----- Raw data

/-- LAST_EMIT and LAST_VALID are written by an emission and by RESET alone (10_state.md R29; 41_decoder.md R147). -/
def Obligations.EmissionTimeChangesOnlyByEmission : Prop :=
  ∀ (s t : State), step s = .next t →
    ((t.lastEmit = s.lastEmit ∧ t.lastValid = s.lastValid) ∨
     (∃ c rest, s.port = c :: rest ∧ decode c.word = .legal .reset ∧ t.lastEmit = 0#64 ∧ t.lastValid = false) ∨
     (∃ c rest n, s.port = c :: rest ∧ decode c.word = .legal (.notify n) ∧ t.res.err = false ∧
      (t.res.kind = 1#2 ∨ t.res.kind = 2#2) ∧ t.lastEmit = c.arg.now ∧ t.lastValid = true)) ∧
    (∀ c rest n, s.port = c :: rest → decode c.word = .legal (.notify n) → t.res.err = false →
      t.res.kind ≠ 0#2 → t.lastEmit = c.arg.now ∧ t.lastValid = true)

/-- No command writes the current buffer (10_state.md R33; 10_state.md R24). -/
def Obligations.CurrentBufferChangesOnlyByASwap : Prop :=
  ∀ (s t : State), step s = .next t → (∀ c rest, s.port = c :: rest → decode c.word ≠ .legal .reset) →
    (t.which = s.which ∧ t.cur = s.cur) ∨
    (t.which = s.which.other ∧ ∃ c rest n, s.port = c :: rest ∧ decode c.word = .legal (.notify n))

/-- The engine's invariant holds at reset (10_state.md R26; 10_state.md R27; 10_state.md R33; 10_state.md R31). -/
def Obligations.InvariantAtReset : Prop :=
  State.reset.Inv

/-- Every step keeps the engine's invariant (10_state.md R26; 10_state.md R27; 10_state.md R33; 10_state.md R31). -/
def Obligations.StepKeepsTheInvariant : Prop :=
  ∀ (s t : State), s.Inv → step s = .next t → t.Inv

/-- TRANSFORM drives XF of its two operands and changes nothing (42_geodetic.md R187). -/
def Obligations.TransformDrivesXf : Prop :=
  encode .transform = 0x50000000#32 ∧
  ∀ s : State, ∃ t, exec .transform s = .next t ∧ t.res.err = false ∧ t.res.enu = xf s.arg.p s.arg.o ∧
    t = { s with res := t.res, draws := t.draws }

/-- FROMENU drives INV of its two operands and changes nothing (42_geodetic.md R192; 30_encoding.md R82). -/
def Obligations.FromenuDrivesInv : Prop :=
  encode .fromenu = 0x60000000#32 ∧ (∃ why, decodeWith false 0x60000000#32 = .illegal why) ∧
  ∀ s : State, ∃ t, exec .fromenu s = .next t ∧ t.res.err = false ∧ t.res.pos = Config.inv s.arg.e s.arg.o ∧
    t = { s with res := t.res, draws := t.draws }

/-- fl is rounding to the nearest binary64 value, ties to even (00_scope.md R13; 93_implementation_defined.md G1). -/
def Obligations.RoundingIsToNearestEven : Prop :=
  ∀ q : ℚ, Rounds (q : ℝ) (fl q)

/-- A binary64 product, quotient or sum of finite values rounds once (00_scope.md R13). -/
def Obligations.ProductAndSumRoundOnce : Prop :=
  ∀ x y : Binary64, f64Finite x = true → f64Finite y = true →
    (f64Val x * f64Val y ≠ 0 → fmul x y = fl (f64Val x * f64Val y)) ∧
    (f64Val y ≠ 0 → f64Val x ≠ 0 → fdiv x y = fl (f64Val x / f64Val y)) ∧
    (f64Val x + f64Val y ≠ 0 → fadd x y = fl (f64Val x + f64Val y)) ∧
    (f64Val x - f64Val y ≠ 0 → fsub x y = fl (f64Val x - f64Val y)) ∧
    (f64Val x * f64Val y = 0 → f64Val (fmul x y) = 0) ∧ (f64Val x = 0 → f64Val y ≠ 0 → f64Val (fdiv x y) = 0) ∧
    (f64Val x + f64Val y = 0 → f64Val (fadd x y) = 0) ∧ (f64Val x - f64Val y = 0 → f64Val (fsub x y) = 0)

/-- The constant fl(π) is π rounded to nearest (41_decoder.md R149; 42_geodetic.md R181). -/
def Obligations.PiIsCorrectlyRounded : Prop :=
  Rounds Real.pi flPi

/-- The heading is H0 minus yaw times K, with two roundings (41_decoder.md R149). -/
def Obligations.HeadingRoundsTwice : Prop :=
  ∀ (sign : HeadingSign) (yaw : BitVec 16),
    let h0 : ℚ := (match sign with | .plus => 1 | .minus => -1) * f64Val flPi / 2
    heading sign yaw.toInt = fl (h0 - f64Val (fl (yaw.toInt * (f64Val flPi / 16384)))) ∧
    f64Val (heading sign 0) = h0

/-- XF's up is the rounded altitude difference, and a zero difference gives a zero (42_geodetic.md R189 (XF-UP, XF-ZERO); 42_geodetic.md R188). -/
def Obligations.XfUpIsExactAndZerosAreZeros : Prop :=
  ∀ p o : Wgs84,
    (xf p o).up = fl (((p.alt.toInt - o.alt.toInt : ℤ) : ℚ) * f64Val altLsb) ∧
    (p.lat = o.lat → (xf p o).north = 0#64 ∨ (xf p o).north = 0x8000000000000000#64) ∧
    (p.lon = o.lon → (xf p o).east = 0#64 ∨ (xf p o).east = 0x8000000000000000#64)

/-- REF_XF itself has the properties XF-UP and XF-ZERO (42_geodetic.md R185; 42_geodetic.md R189). -/
def Obligations.ReferenceTransformHasTheNamedProperties : Prop :=
  ∀ (l : MathLib) (p o : Wgs84), l.tan 0#64 = 0#64 →
    f64Finite (refRadius l o) = true → f64Finite (refParallel l o) = true →
    (refXf l p o).up = (xf p o).up ∧
    (p.lat = o.lat → f64Val (refXf l p o).north = 0 ∧ f64Finite (refXf l p o).north = true) ∧
    (p.lon = o.lon → f64Val (refXf l p o).east = 0 ∧ f64Finite (refXf l p o).east = true)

----------

Problem requirements: State in a single number how many lines in the data include the word "lastEmit".

Answer space: 4